As explained in question 11, an investor may not close the transaction for which prior notification is required for the relevant waiting period. If the investor closes the transaction in violation of such a time restriction, the investor will be subject to criminal penalties including imprisonment of up to three years or a fine, or both; the fine will be up to three times the amount of the investment or ¥1 million, whichever is higher.Involvement of authorities
Can formal or informal guidance from the authorities be obtained prior to a filing being made? Do the authorities expect pre-filing dialogue or meetings?
The Bank of Japan accepts general enquiries in relation to filing procedures under the Forex Act via the telephone.
The Ministry of Finance and other relevant ministries are generally open for pre-filing consultation if there are any substantive enquiries. Although such a pre-filing consultation is voluntary, it is recommended for an investor to conduct pre-filing consultations, especially if there is any ambiguity in terms of the application of relevant laws and regulations.
When are government relations, public affairs, lobbying or other specialists made use of to support the review of a transaction by the authorities?
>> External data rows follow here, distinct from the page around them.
/-- A held or travelling push: block data, SEQ, OVR and TIME (05 Table 5-10). -/
structure Push where
  data : List Byte
  seq : Word
  ovr : Word
  time : DWord
deriving DecidableEq, Repr

/-- State of a subscription (05 Table 5-11). -/
inductive SubState where
  | active | lapsePending | lapsed
deriving DecidableEq, Repr

/-- A subscription table entry (09 Table 9-5). -/
structure SubEntry where
  block : Nat
  size : Nat
  dev : Nat
  core : Nat
  team : Nat
  seg : Nat
  line : Nat
  asid : Nat
  /-- the subscriber's address space on its device (09 Table 9-5, CTX); `asid` is that of the block here -/
  ctx : Nat
  strict : Bool
  state : SubState
  seq : Word
  dlv : Bool
  held : List Push
  gen : BitVec 6
  park : Bool
  inc : BitVec 8
deriving DecidableEq, Repr

/-- A collapse in progress at a home (09 R279): sector key, operator, the caches still to be recalled, the copies that
are on their way, and the partial of each die. -/
structure Collapse where
  key : Nat
  op : UOp
  asked : List Nat
  copies : SMap SectorData
  partials : SMap SectorData
  /-- the group whose COLLAPSE or CCTL forced it -/
  forcer : Option Nat
deriving DecidableEq, Repr

/-- A cached translation (09 R289): page base and size in bits, what the leaf says. -/
structure Leaf where
  asid : Nat
  base : Nat
  bits : Nat
  dev : Nat
  frame : Nat
  host : Bool
  port : Nat
  xdev : Bool
  r : Bool
  w : Bool
  x : Bool
deriving DecidableEq, Repr

/-- A remap entry of a network interface (09 R294): a synonym page, its size in bits, its canonical page, and the rights its leaf
gives (09 R291). -/
structure RemapEntry where
  asid : Nat
  base : Nat
  bits : Nat
  casid : Nat
  cbase : Nat
  r : Bool
  w : Bool
  x : Bool
deriving DecidableEq, Repr

/-- A redirect entry of a network interface (11 R331): a hot line and the helper slice that serves it. -/
structure Redirect where
  tag : Nat
  helper : Nat
deriving DecidableEq, Repr

/-- A home slice with its memory controller (09 R266, R276, R281, R287, R289; 11 R330). -/
structure Slice where
  /-- home copies of sectors with their dirty bit: key `asid * 2^51 + VA / 32` -/
  l2 : SMap (SectorData × Bool)
  /-- the lines of the slice, most recently used first: a line of the die-level cache or a home line, and its tag (09 R266) -/
  lru : List (Bool × Nat)
  dir : SMap DirEntry
  /-- parked copies: (sector key, cache number), operator and data -/
  park : List ((Nat × Nat) × (UOp × SectorData))
  /-- die copies of the integer operators -/
  die : SMap (UOp × SectorData)
  /-- lines with a U sector, most recent grant first -/
  uLines : List Nat
  subs : SMap SubEntry
  /-- generation of each entry, kept when it is free -/
  gens : SMap (BitVec 6)
  colls : List Collapse
  tcache : List Leaf
  /-- leaves under which lines of the slice have come in: they go back to those frames, until a shootdown of the page (07 R245) -/
  frames : List Leaf
  /-- hot lines, oldest first -/
  hot : List Nat
  /-- read misses served in the last 4,096 fabric cycles: the time, the line and the quadrant of the L1 (11 R330) -/
  reads : List (Nat × Nat × Nat)
  /-- replicas of hot lines of other slices, by sector, and the L1s served from each line (11 R331) -/
  replica : SMap SectorData
  helped : SMap (List Nat)
deriving DecidableEq, Repr

/-- A collective contribution (11 R343, R346): its identity, rows of output elements, and where they go. -/
structure Contribution where
  cid : Nat
  rank : Nat
  seq : Word
  tag : Nat
  srcDev : Nat
  dstDev : Nat
  base : Nat
  dlo : Nat
  dhi : Word
  stride : Nat
  red : Nat
  /-- bytes of each row; `rowLen` is the stored row length in bytes -/
  rows : List (List Byte)
  rowLen : Nat
  /-- the sender's group and batch position -/
  uid : Nat
  pos : Nat
  ctx : Nat
deriving DecidableEq, Repr

/-- The answers of Table 11-6, and the loss of the destination (11 R347). -/
inductive Answer where
  | accept | dup | nobind | badrank | busy | fault | unreachable
deriving DecidableEq, Repr

/-- A step record of a collective (11 R345). -/
structure StepRec where
  arrived : BitVec 256
  folded : Nat
deriving DecidableEq, Repr

/-- An active collective at its receiving engine (11 R344). -/
structure Collective where
  low : Word
  ranksm1 : Nat
  tag : Nat
  stage : Nat
  stagesz : Nat
  recs : SMap StepRec
  staged : List Contribution
  /-- contexts here that have contributed since the CID became active -/
  senders : List Nat
deriving DecidableEq, Repr

/-- A request to subscribe, on its way to the home (05 R179). -/
structure SubReq where
  dev : Nat
  /-- the subscriber's core, its address space on its device, and the domain context tag (09 Table 9-5, 11 R337) -/
  core : Nat
  space : Nat
  dctag : Nat
  uid : Nat
  sd : Nat
  team : Nat
  seg : Nat
  line : Nat
  asid : Nat
  block : Nat
  size : Nat
  strict : Bool
  pos : Nat
deriving DecidableEq, Repr

/-- What performs at a home as a far access (05 R162, R167, 08 R263). -/
inductive FarOp where
  /-- an atomic of one lane: its group, destination and operands -/
  | atom (uid vd : Nat) (op : Nat) (wide : Bool) (a : AtomLane) (ord : Nat)
  /-- an update of one lane -/
  | upd (op : UOp) (addr : Nat) (val : List Word)
  /-- the store of one instruction to subscribed lines -/
  | store (writes : List (Nat × List Byte)) (ord : Nat)
deriving DecidableEq, Repr

/-- A message in transit on the fabric or the links (11 R327). -/
inductive Msg where
  | push (home slice entry : Nat) (team seg line : Nat) (strict : Bool) (p : Push) (gen : BitVec 6)
  | notice (src slice entry : Nat) (gen : BitVec 6)
  | subReq (r : SubReq)
  | subAns (src uid sd : Nat) (handle : Word) (pos : Nat)
  | unsub (dev tag uid team seg : Nat) (handle : Word) (pos : Nat)
  | unsubAns (uid team seg : Nat) (handle : Word) (pos : Nat)
  /-- the answer to a SUBST (11 Table 11-3, class 2) -/
  | queryAns (src uid sd : Nat) (status : Word)
  /-- a device reports that it could not write an element of a copy, by the copy's position and the element's address (06 R224) -/
  | copyFault (pos dev va : Nat)
  /-- a device asks the homes of another to park its team's entries, or to unpark them with the cores its segments are on now, and
  the acknowledgement of the homes (05 R188) -/
  | park (dev tag team : Nat) (on : Bool) (cores : List (Nat × Nat))
  | parkAck (dev team : Nat)
  /-- another device has written a push of the subscription that a handle names (05 R187, R188) -/
  | written (handle : Word)
  | query (dev tag uid sd team seg : Nat) (handle : Word)
  /-- an element of another device's TCOPY.OUT: its copy's position, its virtual address and RED code (06 R221, R224) -/
  | element (dev tag pos va red : Nat) (bytes : List Byte)
  /-- the home of a line on another device refuses a request: it maps no such page, or maps one that devices do not share (09 R292) -/
  | xlFault (src tag va : Nat) (mapped : Bool)
  | far (asid uid : Nat) (op : FarOp)
  | active (m : ActiveMsg)
  /-- the answer to an active message; `src` is the core that answers, as 1024 device + core -/
  | activeAns (uid sd : Nat) (status : Word) (src : Nat)
  | contrib (c : Contribution)
  | contribAns (c : Contribution) (a : Answer)
deriving DecidableEq, Repr

/-- What crosses a Cheyn link: a message with its sender's device, incarnation and domain context tag (09 R285, 11 R337). -/
structure Parcel where
  dev : Nat
  inc : BitVec 8
  tag : Nat
  msg : Msg
deriving DecidableEq, Repr

/-- A launch state of Table 10-1 after intake (10 R297). -/
inductive LState where
  | blocked | active
deriving DecidableEq, Repr

/-- Where an accepted packet came from (10 R298). -/
inductive Origin where
  | host (port queue : Nat) (entry : Word)
  | device
deriving DecidableEq, Repr

/-- An unretired launch (10 R297). -/
structure Launch where
  num : Nat
  packet : BitVec 1024
  origin : Origin
  state : LState
  /-- its WAITMASK was wholly set in one state of the event unit (07 R232) -/
  eligible : Bool
  /-- teams started -/
  next : Nat
  /-- order of acceptance on the device -/
  order : Nat
  /-- since when its next team waits for placement (10 R303) -/
  since : Nat
deriving DecidableEq, Repr

/-- A packet in a context's device launch queue, with the group that waits for its status (07 R233). -/
structure DevPacket where
  packet : BitVec 1024
  uid : Nat
  sd : Nat
  /-- when it reached the head of its queue -/
  since : Nat
deriving DecidableEq, Repr

/-- A context descriptor with the context's device-side state (12 Table 12-4). -/
structure Context where
  asid : BitVec 16
  dctag : BitVec 16
  state : BitVec 8
  flags : BitVec 8
  ptroot : DWord
  divbase : DWord
  divslots : Word
  saveslotsz : Word
  trbase : DWord
  savebase : DWord
  saveslots : Word
  mclogsz : Word
  mclogbase : DWord
  tsvc : DWord
  htb : DWord
  htsize : Word
  mccount : Word
  devset : BitVec 256
  events : BitVec 256
  nextLaunch : Nat
  devq : List DevPacket
  launches : List Launch
  arena : List Nat
  saveUsed : List Nat
deriving DecidableEq, Repr

/-- A pre-emption in progress (10 R314): the team, the engine classes that have acknowledged, the port whose PREEMPT command
waits for it, and the other devices whose homes have still to park its entries (05 R188). -/
structure Preempt where
  team : Nat
  acks : List Nat
  cmd : Option Nat
  homes : Option (List Nat)
deriving DecidableEq, Repr

/-- A TLBSD in progress (09 R295): the issuing group and slot, address space, first page, bytes, and the agents that have
still to process the broadcast and to acknowledge. Agents 0..63 are memory controllers, 64..127 network interfaces. -/
structure Shootdown where
  uid : Nat
  slot : PSlot
  asid : Nat
  base : Nat
  bytes : Nat
  todo : List Nat
  acks : List Nat
deriving DecidableEq, Repr

/-- A Cheyn link end (11 R339 to R341). -/
structure Link where
  up : Bool
  portNum : BitVec 8
  txSeq : BitVec 12
  /-- data flits sent and not covered by an ACKSEQ, oldest first, with their transmissions and the device they go to; none
  once another link has taken them over (11 R338) -/
  replay : List (BitVec 512 × Nat × Option Nat)
  /-- flits this end has put on the wire and the outside has not taken -/
  wire : List (BitVec 512)
  expect : BitVec 12
  reorder : List (BitVec 512)
  delivered : List (BitVec 512)
  nakSent : Bool
  retrains : Nat
  /-- the buffer of each class: packets that wait for the link, by destination, spread (11 R338) and payload, oldest first (11 R327) -/
  waiting : SMap (List (Nat × Nat × BitVec 432))
  /-- buffer units the other end has returned, by class, and the classes of delivered flits whose units are still to be returned -/
  credits : SMap Nat
  owed : List Nat
deriving DecidableEq, Repr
Are there any other lawful informal procedures to facilitate or expedite clearance?
As explained in question 9, applications of prior notifications will be reviewed by the Ministry of Finance and the minister with jurisdiction over the targeted businesses. As there has only ever been one case where the order for suspension of the investment was issued, the utilising of government relations, public affairs lobbying or other specialists to support the review of the transaction is uncommon. Other than cooperating fully with the review process by the authority, such as providing necessary information that is requested or promptly providing answers to the inquiries, there are no other informal procedures to facilitate or expedite clearance.
The waiting period will be expedited as a default rule set by the ordinance as described in question 11.
What post-closing or retroactive powers do the authorities have to review, challenge or unwind a transaction that was not otherwise subject to pre-merger review?
The competent authorities have the powers to issue an order requiring the foreign investor who failed to make prior notification to divest all or a part of the shares that were acquired or to take such other necessary measures, if necessary, upon seeking opinion from the Council on Customs, Tariff, Foreign Exchange and other Transactions (the Council).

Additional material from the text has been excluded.